Work required
Look below for the line containing "def execGainWindow64us (input"; from there through the line containing "or a hold. -/", both lines included, please set down each line exactly and nothing else.

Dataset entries
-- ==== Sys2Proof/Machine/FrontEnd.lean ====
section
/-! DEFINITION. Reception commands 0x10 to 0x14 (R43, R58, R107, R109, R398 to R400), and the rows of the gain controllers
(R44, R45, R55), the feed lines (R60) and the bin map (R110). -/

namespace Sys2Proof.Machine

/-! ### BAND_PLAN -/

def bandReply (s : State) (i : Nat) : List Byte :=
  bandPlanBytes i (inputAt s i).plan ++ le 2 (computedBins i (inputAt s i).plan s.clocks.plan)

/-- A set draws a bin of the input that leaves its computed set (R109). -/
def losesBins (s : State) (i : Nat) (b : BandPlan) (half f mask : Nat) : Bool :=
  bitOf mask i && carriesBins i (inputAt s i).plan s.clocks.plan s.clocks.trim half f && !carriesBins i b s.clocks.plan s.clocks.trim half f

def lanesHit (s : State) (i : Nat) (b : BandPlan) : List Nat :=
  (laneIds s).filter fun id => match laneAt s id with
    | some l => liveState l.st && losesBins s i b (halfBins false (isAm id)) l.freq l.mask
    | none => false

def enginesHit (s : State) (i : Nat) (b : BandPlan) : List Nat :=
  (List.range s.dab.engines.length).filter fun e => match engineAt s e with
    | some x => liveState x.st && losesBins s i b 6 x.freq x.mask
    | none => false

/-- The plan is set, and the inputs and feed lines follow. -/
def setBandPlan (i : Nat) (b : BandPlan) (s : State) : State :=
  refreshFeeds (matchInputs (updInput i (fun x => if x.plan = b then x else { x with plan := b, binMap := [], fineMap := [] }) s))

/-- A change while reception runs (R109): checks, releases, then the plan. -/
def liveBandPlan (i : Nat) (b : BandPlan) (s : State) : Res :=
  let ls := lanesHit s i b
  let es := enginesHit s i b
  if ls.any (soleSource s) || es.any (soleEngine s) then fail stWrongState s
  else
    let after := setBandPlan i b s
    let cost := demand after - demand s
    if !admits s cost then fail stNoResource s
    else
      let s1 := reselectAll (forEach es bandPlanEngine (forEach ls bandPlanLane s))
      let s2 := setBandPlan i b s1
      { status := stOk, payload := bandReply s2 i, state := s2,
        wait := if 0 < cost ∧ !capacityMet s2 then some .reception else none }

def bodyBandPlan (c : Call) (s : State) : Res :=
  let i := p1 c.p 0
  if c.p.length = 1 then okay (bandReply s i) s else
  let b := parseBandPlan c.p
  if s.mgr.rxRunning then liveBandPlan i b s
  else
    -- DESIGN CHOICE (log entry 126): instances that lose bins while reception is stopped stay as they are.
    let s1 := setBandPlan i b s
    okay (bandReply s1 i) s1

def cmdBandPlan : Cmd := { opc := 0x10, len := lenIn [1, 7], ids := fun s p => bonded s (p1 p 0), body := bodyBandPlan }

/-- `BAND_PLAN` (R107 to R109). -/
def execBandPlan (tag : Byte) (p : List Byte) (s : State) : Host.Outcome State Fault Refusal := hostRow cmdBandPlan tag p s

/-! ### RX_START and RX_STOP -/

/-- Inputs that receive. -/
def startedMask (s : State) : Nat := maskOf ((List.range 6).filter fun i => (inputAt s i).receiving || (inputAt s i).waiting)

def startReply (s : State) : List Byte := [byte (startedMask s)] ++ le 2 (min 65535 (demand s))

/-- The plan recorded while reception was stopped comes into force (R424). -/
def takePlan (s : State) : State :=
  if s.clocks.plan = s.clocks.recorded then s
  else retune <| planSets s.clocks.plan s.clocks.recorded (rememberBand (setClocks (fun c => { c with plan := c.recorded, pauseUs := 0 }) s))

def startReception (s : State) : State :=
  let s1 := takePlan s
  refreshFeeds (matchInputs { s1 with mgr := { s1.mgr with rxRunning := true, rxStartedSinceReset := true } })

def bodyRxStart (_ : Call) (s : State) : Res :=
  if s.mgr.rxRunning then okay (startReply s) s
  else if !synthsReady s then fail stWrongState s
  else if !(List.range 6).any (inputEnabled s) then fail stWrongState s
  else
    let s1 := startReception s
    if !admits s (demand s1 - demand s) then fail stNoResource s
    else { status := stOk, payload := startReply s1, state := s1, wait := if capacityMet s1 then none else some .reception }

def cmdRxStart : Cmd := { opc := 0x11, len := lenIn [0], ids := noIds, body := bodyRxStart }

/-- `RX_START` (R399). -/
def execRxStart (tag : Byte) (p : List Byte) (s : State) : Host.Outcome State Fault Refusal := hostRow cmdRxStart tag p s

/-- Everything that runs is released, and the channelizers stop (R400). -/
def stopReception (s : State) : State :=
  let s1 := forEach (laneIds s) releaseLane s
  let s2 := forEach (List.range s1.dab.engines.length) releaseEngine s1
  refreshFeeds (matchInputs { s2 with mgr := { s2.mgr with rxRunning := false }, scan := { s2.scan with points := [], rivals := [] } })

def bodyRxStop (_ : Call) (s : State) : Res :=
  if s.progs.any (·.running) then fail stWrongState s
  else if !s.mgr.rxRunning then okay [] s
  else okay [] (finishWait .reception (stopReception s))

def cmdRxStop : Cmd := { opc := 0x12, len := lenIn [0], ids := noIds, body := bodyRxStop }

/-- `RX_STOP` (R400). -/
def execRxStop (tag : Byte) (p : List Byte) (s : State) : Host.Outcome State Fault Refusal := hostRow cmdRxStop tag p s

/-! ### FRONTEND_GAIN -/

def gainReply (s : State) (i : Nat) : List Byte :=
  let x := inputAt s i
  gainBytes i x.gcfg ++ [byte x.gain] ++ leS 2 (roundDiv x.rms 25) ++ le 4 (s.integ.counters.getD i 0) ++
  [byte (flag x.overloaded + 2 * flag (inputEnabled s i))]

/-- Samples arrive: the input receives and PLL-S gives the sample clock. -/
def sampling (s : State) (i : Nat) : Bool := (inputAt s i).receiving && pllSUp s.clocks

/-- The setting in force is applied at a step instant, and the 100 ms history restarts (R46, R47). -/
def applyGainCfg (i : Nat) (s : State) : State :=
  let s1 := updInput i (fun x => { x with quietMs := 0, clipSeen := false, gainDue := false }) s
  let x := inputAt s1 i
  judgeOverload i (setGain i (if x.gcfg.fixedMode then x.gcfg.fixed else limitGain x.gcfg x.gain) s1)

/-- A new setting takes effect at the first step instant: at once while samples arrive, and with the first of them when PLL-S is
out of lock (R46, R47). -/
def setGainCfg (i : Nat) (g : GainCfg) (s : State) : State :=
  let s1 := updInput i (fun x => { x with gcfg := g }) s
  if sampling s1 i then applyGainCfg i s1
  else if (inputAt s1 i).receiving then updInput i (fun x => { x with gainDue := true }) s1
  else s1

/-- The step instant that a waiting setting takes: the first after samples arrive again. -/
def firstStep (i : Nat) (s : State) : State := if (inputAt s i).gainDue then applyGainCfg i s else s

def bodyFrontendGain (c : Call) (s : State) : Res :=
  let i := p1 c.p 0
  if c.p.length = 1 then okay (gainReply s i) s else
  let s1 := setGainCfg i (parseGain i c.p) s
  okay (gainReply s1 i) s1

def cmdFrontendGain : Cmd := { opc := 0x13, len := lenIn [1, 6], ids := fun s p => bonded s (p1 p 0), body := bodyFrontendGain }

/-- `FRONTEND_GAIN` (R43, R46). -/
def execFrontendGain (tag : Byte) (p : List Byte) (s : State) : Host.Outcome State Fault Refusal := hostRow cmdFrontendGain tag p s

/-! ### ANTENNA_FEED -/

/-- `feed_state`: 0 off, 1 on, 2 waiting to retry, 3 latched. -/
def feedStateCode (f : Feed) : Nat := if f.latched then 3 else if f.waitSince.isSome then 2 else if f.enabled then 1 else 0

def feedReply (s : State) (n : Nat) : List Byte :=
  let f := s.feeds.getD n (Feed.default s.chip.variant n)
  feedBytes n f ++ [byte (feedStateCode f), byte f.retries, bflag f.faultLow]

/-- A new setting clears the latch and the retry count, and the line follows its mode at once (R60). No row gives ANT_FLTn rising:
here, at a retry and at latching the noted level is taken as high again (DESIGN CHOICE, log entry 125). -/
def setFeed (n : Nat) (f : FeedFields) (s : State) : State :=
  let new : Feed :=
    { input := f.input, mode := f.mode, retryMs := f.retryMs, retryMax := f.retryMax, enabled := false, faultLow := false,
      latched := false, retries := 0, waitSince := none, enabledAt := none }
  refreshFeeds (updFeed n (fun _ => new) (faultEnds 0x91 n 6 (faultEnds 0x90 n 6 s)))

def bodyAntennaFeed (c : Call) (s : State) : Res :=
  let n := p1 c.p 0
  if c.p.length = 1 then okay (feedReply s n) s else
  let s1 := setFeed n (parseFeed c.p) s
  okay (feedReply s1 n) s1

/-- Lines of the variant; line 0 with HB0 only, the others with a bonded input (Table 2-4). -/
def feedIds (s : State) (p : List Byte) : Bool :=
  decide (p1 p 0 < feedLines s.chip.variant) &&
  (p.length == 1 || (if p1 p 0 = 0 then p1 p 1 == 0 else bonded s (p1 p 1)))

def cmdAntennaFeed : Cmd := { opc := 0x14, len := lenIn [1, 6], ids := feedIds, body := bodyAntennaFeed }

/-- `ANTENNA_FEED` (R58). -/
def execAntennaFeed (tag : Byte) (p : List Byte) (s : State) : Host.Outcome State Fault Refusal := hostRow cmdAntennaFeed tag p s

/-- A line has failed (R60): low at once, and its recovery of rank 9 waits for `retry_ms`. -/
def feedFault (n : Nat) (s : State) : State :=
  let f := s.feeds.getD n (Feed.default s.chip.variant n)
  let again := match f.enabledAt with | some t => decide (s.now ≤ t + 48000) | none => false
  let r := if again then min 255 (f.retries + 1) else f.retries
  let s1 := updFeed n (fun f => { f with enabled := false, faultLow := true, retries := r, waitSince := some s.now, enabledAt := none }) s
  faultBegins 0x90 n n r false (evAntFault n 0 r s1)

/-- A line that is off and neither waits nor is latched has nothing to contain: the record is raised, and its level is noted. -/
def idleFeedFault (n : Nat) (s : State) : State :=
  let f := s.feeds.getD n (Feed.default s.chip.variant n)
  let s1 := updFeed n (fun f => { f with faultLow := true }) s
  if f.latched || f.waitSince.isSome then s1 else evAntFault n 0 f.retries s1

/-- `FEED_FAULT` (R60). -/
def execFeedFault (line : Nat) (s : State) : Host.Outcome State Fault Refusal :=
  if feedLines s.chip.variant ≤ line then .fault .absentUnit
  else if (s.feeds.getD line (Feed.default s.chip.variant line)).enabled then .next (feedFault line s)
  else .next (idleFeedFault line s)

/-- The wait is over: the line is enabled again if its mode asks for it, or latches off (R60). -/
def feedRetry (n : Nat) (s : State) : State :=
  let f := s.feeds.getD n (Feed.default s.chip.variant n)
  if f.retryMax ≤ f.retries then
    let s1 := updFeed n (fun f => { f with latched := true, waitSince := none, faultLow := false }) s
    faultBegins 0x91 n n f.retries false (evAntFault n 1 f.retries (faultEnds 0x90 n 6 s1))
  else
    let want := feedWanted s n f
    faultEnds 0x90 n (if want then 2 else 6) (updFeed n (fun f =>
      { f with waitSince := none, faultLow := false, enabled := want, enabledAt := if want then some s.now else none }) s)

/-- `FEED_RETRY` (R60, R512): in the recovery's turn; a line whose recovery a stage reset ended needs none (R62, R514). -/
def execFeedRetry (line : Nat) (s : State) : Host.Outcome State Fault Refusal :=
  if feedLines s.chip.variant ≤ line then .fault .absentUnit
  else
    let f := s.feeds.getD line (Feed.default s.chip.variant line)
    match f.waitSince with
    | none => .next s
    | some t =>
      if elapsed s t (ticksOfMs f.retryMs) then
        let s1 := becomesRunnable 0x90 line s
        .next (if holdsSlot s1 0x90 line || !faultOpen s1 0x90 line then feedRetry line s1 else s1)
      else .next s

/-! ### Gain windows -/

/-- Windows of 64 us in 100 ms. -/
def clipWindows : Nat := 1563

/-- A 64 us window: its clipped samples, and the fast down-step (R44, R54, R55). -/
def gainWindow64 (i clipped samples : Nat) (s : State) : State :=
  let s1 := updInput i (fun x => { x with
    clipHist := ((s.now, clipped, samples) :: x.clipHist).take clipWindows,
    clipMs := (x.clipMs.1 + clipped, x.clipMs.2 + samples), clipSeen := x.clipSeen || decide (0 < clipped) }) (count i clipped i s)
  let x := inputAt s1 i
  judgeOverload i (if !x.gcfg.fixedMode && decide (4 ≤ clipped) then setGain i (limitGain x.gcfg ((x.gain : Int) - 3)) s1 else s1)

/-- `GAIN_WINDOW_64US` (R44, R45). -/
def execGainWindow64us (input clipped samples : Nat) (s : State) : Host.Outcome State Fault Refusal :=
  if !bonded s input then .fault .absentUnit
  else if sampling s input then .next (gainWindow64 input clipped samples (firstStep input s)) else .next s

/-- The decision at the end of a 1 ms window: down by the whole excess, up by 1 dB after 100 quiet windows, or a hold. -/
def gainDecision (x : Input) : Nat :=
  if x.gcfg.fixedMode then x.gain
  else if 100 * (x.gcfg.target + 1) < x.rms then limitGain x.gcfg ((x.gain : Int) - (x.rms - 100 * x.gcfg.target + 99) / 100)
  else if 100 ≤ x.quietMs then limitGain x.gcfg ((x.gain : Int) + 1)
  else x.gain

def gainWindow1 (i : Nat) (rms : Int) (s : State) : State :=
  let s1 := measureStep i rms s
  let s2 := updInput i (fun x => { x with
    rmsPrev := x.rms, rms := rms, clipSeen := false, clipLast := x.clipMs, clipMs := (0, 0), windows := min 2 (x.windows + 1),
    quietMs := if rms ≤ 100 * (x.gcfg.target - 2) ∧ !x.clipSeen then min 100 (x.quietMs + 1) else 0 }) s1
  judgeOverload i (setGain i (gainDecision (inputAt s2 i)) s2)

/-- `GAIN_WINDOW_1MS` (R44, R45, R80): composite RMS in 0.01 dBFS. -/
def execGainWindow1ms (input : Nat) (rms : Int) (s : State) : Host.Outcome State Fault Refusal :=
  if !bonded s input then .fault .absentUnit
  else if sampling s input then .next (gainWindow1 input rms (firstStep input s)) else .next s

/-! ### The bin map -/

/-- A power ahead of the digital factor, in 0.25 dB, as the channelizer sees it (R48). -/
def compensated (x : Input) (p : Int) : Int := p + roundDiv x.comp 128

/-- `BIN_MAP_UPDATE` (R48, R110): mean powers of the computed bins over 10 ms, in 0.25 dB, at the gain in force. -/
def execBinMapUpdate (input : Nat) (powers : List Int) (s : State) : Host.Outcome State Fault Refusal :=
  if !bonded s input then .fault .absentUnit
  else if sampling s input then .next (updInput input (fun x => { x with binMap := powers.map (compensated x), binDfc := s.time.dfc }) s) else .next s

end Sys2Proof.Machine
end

Reply
def execGainWindow64us (input clipped samples : Nat) (s : State) : Host.Outcome State Fault Refusal :=
  if !bonded s input then .fault .absentUnit
  else if sampling s input then .next (gainWindow64 input clipped samples (firstStep input s)) else .next s

/-- The decision at the end of a 1 ms window: down by the whole excess, up by 1 dB after 100 quiet windows, or a hold. -/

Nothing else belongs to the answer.